ACTION ITEM
Repeat the lines below exactly as written, please, from the line with "theorem ckCommit_waits (hw" to the line with "and event. -/", both lines included, and no others.

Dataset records
/-! ### The checkpoint goes on (R834, R837-R839) -/

/-- The tiles that CHECKPOINT stopped being quiet, their records start to be written (R834, R836, R838). -/
theorem ckWrite_begins {h : Hw} {p : Nat} (ho : h.popen p = true) (hfold : h.foldStat p = fOPEN)
    (hc : (h.pt p).ck.copying = false) (hph : (h.pt p).ck.phase = .arriving)
    (hq : (tilesOf p).all (fun n => !(h.tile n).ctl.ckStop || ((h.tile n).quiet && (h.tile n).mxu.isEmpty)) = true) :
    h.ckWrite p = h.onPt p (fun x => { x with ck := { x.ck with phase := .writing } }) := by
  simp only [Hw.ckWrite, ho, hfold, hc, hph, hq, Bool.not_true, bne_self_eq_false, Bool.or_self, Bool.false_eq_true,
    if_false, if_true]

section
variable {h : Hw} {p : Nat} (hph : (h.pt p).ck.phase = .writing)
include hph

theorem ckCommit_waits (hw : h.ckWriteAll p = none) : h.ckCommit p = h := by
  rw [Hw.ckCommit, hph, hw]
  rfl

theorem ckCommit_activates {g : Hw} (hw : h.ckWriteAll p = some (0, g)) :
    h.ckCommit p = g.ckActive p (h.get (R.SYS_PART_STAT_CKPT_ACT p)) ((h.get (R.SYS_PART_SEQ_SEQ p) + 1) % 2 ^ 32)
      (h.pt p).ck := by
  rw [Hw.ckCommit, hph, hw]
  rfl

/-- A failed write abandons the checkpoint (R839). -/
theorem ckCommit_abandons {d : Nat} {g : Hw} (hw : h.ckWriteAll p = some (d + 1, g)) :
    h.ckCommit p = g.ckAbandon p (d + 1) true := by
  rw [Hw.ckCommit, hph, hw]
  rfl

end

/-! ### The dummy copy is acknowledged (R1120) -/

theorem copyAck_sender {h : Hw} {p : Nat} (mlen : Nat) (hp : p < 16) (hc : (h.pt p).ck.copying = true)
    (hs : h.get R.TBL_MIRSTAT_PARTNER ≠ h.seat) : h.copyAck p false mlen false = h.copyDone p false := by
  simp [Hw.copyAck, Nat.not_le.mpr hp, hc, hs]

theorem copyAck_partner {h : Hw} {p mlen : Nat} (hp : p < 16) (hs : h.get R.TBL_MIRSTAT_PRED ≠ h.seat)
    (hfit : 32 + 2 * mlen ≤ h.get R.TBL_MIRROR_SLOT) (hend : h.slotMib p + h.get R.TBL_MIRROR_SLOT ≤ 32768)
    (hfree : h.slotUsed p = false) : h.copyAck p true mlen false = h.putBit R.TBL_MIRSTAT_VALID p true := by
  simp [Hw.copyAck, Nat.not_le.mpr hp, hs, Nat.not_lt.mpr hfit, Nat.not_lt.mpr hend, hfree]

/-- Settles O31, a lemma per command and event. -/
theorem jobsAndCheckpoints : Obligations.JobsAndCheckpoints := by
  refine ⟨fun s m k _ far _ _ _ hd hf hp hr hu hpar hst hrun _ hhost hdata hi hfree hc =>
      exec_of_dealer (exec_programLoad m k far s) hd
        ((programLoad_judged hp hr hu far hf hpar hst hrun hhost hdata).trans (loadImage_loads hrun hi hfree hc)),
    fun s m k _ hd hf hp hr hu hs hl => exec_of_dealer (exec_jobStart m k s) hd (jobStart_nothing hp hr hu hf hs hl),
    fun s m k _ _ hd hf hp hr hu hrun hs hj hst =>
      exec_of_dealer (exec_jobStart m k s) hd (jobStart_queues hp hr hu hf hrun hs hj hst),
    fun s p _ hc hx hst herr hfill => exec_of_core (exec_jobRelease p s) hc
      (jobRelease_releases rfl (congrArg PartState.start hx) (congrArg PartState.run hx) hst herr hfill),
    fun s p _ hc hr hs hflr hst hts => exec_of_core (exec_jobEnd p s) hc (jobEnd_success hr hs hflr hst hts),
    fun s m k _ hd hf hp hr hu hst =>
      exec_of_dealer (exec_checkpoint m k s) hd (checkpoint_wrongState hp hr hu hf hst),
    fun s m k f hd hf hp hr hu hst hck => ⟨_, exec_of_dealer (exec_checkpoint m k s) hd
      (checkpoint_begins hp hr hu hf hst hck), ?_⟩,
    fun s p hc ho hfold hcopy hph hq =>
      exec_of_core (exec_checkpointWrite p s) hc (ckWrite_begins ho hfold hcopy hph hq),
    fun s p hc hph => exec_of_core (exec_checkpointCommit p s) hc ?_,
    fun s p mlen hs hp hc hself =>
      exec_of_sys (exec_dummyCopyAck p false mlen false s) hs (copyAck_sender mlen hp hc hself),
    fun s p mlen hs hp hself hfit hend hfree =>
      exec_of_sys (exec_dummyCopyAck p true mlen false s) hs (copyAck_partner hp hself hfit hend hfree)⟩
  · dsimp only
    rw [pt_onPt, pt_congr (part_onTiles ..), regs_onPt, regs_onTiles, mem_onPt, mem_onTiles]
    exact ⟨rfl, rfl, rfl⟩
  · match hw : s.hw.ckWriteAll p with
    | none => exact ckCommit_waits hph hw
    | some (0, g) => exact ckCommit_activates hph hw
    | some (d + 1, g) => exact ckCommit_abandons hph hw

end Sys2Proof.Machine
end

section
/-!
SUPPORT. Packets at their sinks, and requests without a response (R698-R704, R724, R739, R1110).
-/
namespace Sys2Proof.Machine

open Sys2Proof

/-! ### Requests at a sink of this seat (R698, R702, R739) -/

section
variable {h : Hw} {k : Nat} {p : Packet} (hk : h.pkt? k = some p)
include hk

section
variable {op : Nat} (ho : p.op = op) (hc : p.crcBad = false) (hs : p.dstSeat = h.seat) (hf : h.fenced p.dstNode = false)
include ho hc hs hf

/-- A tile that can serve a request takes it out of the network and answers it (R698). -/
theorem reqRow_tile (parity : Bool) (ans : UAns) (hn : p.dstNode < 512)
    (hst : h.gStatus p.addr p.bytes (op == 2) = 0) :
    h.reqRow op k false [] parity ans = (h.dropPkt k).storeServe p false := by
  have hport : ¬ (576 ≤ p.dstNode ∧ p.dstNode < 640) := by omega
  have hhbm : ¬ (512 ≤ p.dstNode ∧ p.dstNode < 576) := by omega
  have hclean : ((h.dropPkt k).crcLog p false).sramFound p.dstNode [] = h.dropPkt k := if_pos hn
  simp [Hw.reqRow, hk, ho, hc, hs, hf, hport, hhbm, hst, hclean]

/-- A request at an HBM port is handed to its controller (R739). -/
theorem reqRow_hbm (es : List SramErr) (parity : Bool) (ans : UAns) (hlo : 512 ≤ p.dstNode) (hhi : p.dstNode < 576) :
    h.reqRow op k false es parity ans = h.hbmServe k p false := by
  have hport : ¬ (576 ≤ p.dstNode ∧ p.dstNode < 640) := by omega
  simp [Hw.reqRow, hk, ho, hc, hs, hf, hport, hlo, hhi]

end

/-! ### Responses and messages at their node (R703, R698, R1110) -/

/-- A response for a node of this seat leaves the network and arrives at its NI (R703). -/
theorem rspRow_arrives {op : Nat} (crc : Bool) (ho : p.op = op) (hs : p.dstSeat = h.seat) (hn : p.dstNode < 655) :
    h.rspRow op k crc = (h.dropPkt k).rspArrive { p with crcBad := p.crcBad || crc } := by
  have hseat : (p.dstSeat != (h.dropPkt k).seat) = false := bne_eq_false_iff_eq.mpr hs
  simp only [Hw.rspRow, hk, ho, bne_self_eq_false, hseat, Nat.not_le.mpr hn, Bool.false_eq_true, if_false]

/-- An interrupt packet gives its node its vector (R698). -/
theorem interrupt_delivered (ho : p.op = 0xC4) (hs : p.dstSeat = h.seat) (hc : p.crcBad = false) :
    h.interrupt k false = { h.dropPkt k with noc := { (h.dropPkt k).noc with
      irq := (h.dropPkt k).noc.irq ++ [(p.dstNode, bits p.aux 10 0)] } } := by
  simp only [Hw.interrupt, hk, ho, hs, hc, bne_self_eq_false, Bool.or_self, Bool.false_eq_true, if_false]

/-- What a heartbeat says of its seat (R1110). -/
def Packet.hbNote (p : Packet) : HbNote := ⟨bit p.aux 3, bit p.aux 4, bit p.aux 5, bits p.aux 47 16⟩

/-- A heartbeat that reports no loss, with neither a re-deal nor TBL_SLEEP under way, is noted for its seat and no more
(R1110). -/
theorem heartbeat_noted (ho : p.op = 0xC3) (hs : p.dstSeat = h.seat) (hn : p.dstNode = 647) (hc : p.crcBad = false)
    (hw : h.watching = true) (hp : h.bitOf R.TBL_STAT_PRESENT (bits p.aux 2 0) = true) (hr : h.tbl.redeal = none)
    (hsl : h.tbl.sleepCmd = none) : h.heartbeat k false none =
      (h.dropPkt k).onTbl (fun t => { t with hb := SMap.set (fun _ => none) t.hb (bits p.aux 2 0) (some p.hbNote) }) := by
  have hwatch : (h.dropPkt k).watching = true := hw
  have hpresent : (h.dropPkt k).bitOf R.TBL_STAT_PRESENT (bits p.aux 2 0) = true := hp
  have hredeal : (h.dropPkt k).tbl.redeal = none := hr
  have hsleep : (h.dropPkt k).tbl.sleepCmd = none := hsl
  simp [Hw.heartbeat, hk, ho, hs, hn, hc, hwatch, hpresent, Hw.onTbl, hredeal, hsleep, Packet.hbNote]

end

/-- With the identity exchange complete, DONE stays as it is (R1105). -/
theorem doneFollow_identOk {h : Hw} (hi : h.is R.CFG_STAT_IDENT_OK = true) : h.doneFollow = h := by
  rw [Hw.doneFollow, hi]
  rfl

/-! ### A request without its response (R724) -/

/-- The request `o` of node `n` is closed for want of a response, and its NI's inbox takes an ERROR in its place. -/
def Hw.timedOut (h : Hw) (n tag : Nat) (o : Outst) : Hw :=
  { h with noc := { h.noc with outst := h.noc.outst.map (fun x => if x = o then { x with closed := .byTimeout } else x),
                               inbox := h.noc.inbox ++ [⟨n, tag, 1, [], []⟩] } }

RESULT OF THE TASK
theorem ckCommit_waits (hw : h.ckWriteAll p = none) : h.ckCommit p = h := by
  rw [Hw.ckCommit, hph, hw]
  rfl

theorem ckCommit_activates {g : Hw} (hw : h.ckWriteAll p = some (0, g)) :
    h.ckCommit p = g.ckActive p (h.get (R.SYS_PART_STAT_CKPT_ACT p)) ((h.get (R.SYS_PART_SEQ_SEQ p) + 1) % 2 ^ 32)
      (h.pt p).ck := by
  rw [Hw.ckCommit, hph, hw]
  rfl

/-- A failed write abandons the checkpoint (R839). -/
theorem ckCommit_abandons {d : Nat} {g : Hw} (hw : h.ckWriteAll p = some (d + 1, g)) :
    h.ckCommit p = g.ckAbandon p (d + 1) true := by
  rw [Hw.ckCommit, hph, hw]
  rfl

end

/-! ### The dummy copy is acknowledged (R1120) -/

theorem copyAck_sender {h : Hw} {p : Nat} (mlen : Nat) (hp : p < 16) (hc : (h.pt p).ck.copying = true)
    (hs : h.get R.TBL_MIRSTAT_PARTNER ≠ h.seat) : h.copyAck p false mlen false = h.copyDone p false := by
  simp [Hw.copyAck, Nat.not_le.mpr hp, hc, hs]

theorem copyAck_partner {h : Hw} {p mlen : Nat} (hp : p < 16) (hs : h.get R.TBL_MIRSTAT_PRED ≠ h.seat)
    (hfit : 32 + 2 * mlen ≤ h.get R.TBL_MIRROR_SLOT) (hend : h.slotMib p + h.get R.TBL_MIRROR_SLOT ≤ 32768)
    (hfree : h.slotUsed p = false) : h.copyAck p true mlen false = h.putBit R.TBL_MIRSTAT_VALID p true := by
  simp [Hw.copyAck, Nat.not_le.mpr hp, hs, Nat.not_lt.mpr hfit, Nat.not_lt.mpr hend, hfree]

/-- Settles O31, a lemma per command and event. -/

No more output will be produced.